**DATA PROVIDED:**

-- ==== Sys2Proof/Machine/Core.lean ====
section
/-! DEFINITION. The machine as the host's interface takes it. -/

def Sys2Proof.core : Host.Core :=
  { State := Sys2Proof.Machine.State
    Fault := Sys2Proof.Machine.Fault
    Refusal := Sys2Proof.Machine.Refusal
    step := Sys2Proof.Machine.step
    reset := Sys2Proof.Machine.State.reset }
end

**EXERCISE INSTRUCTIONS:** Keep to the lines from the one containing "step := Sys2Proof.Machine.step" to the end of the entries above, and retype them exactly.

**FINISHED EXERCISE:**
    step := Sys2Proof.Machine.step
    reset := Sys2Proof.Machine.State.reset }
end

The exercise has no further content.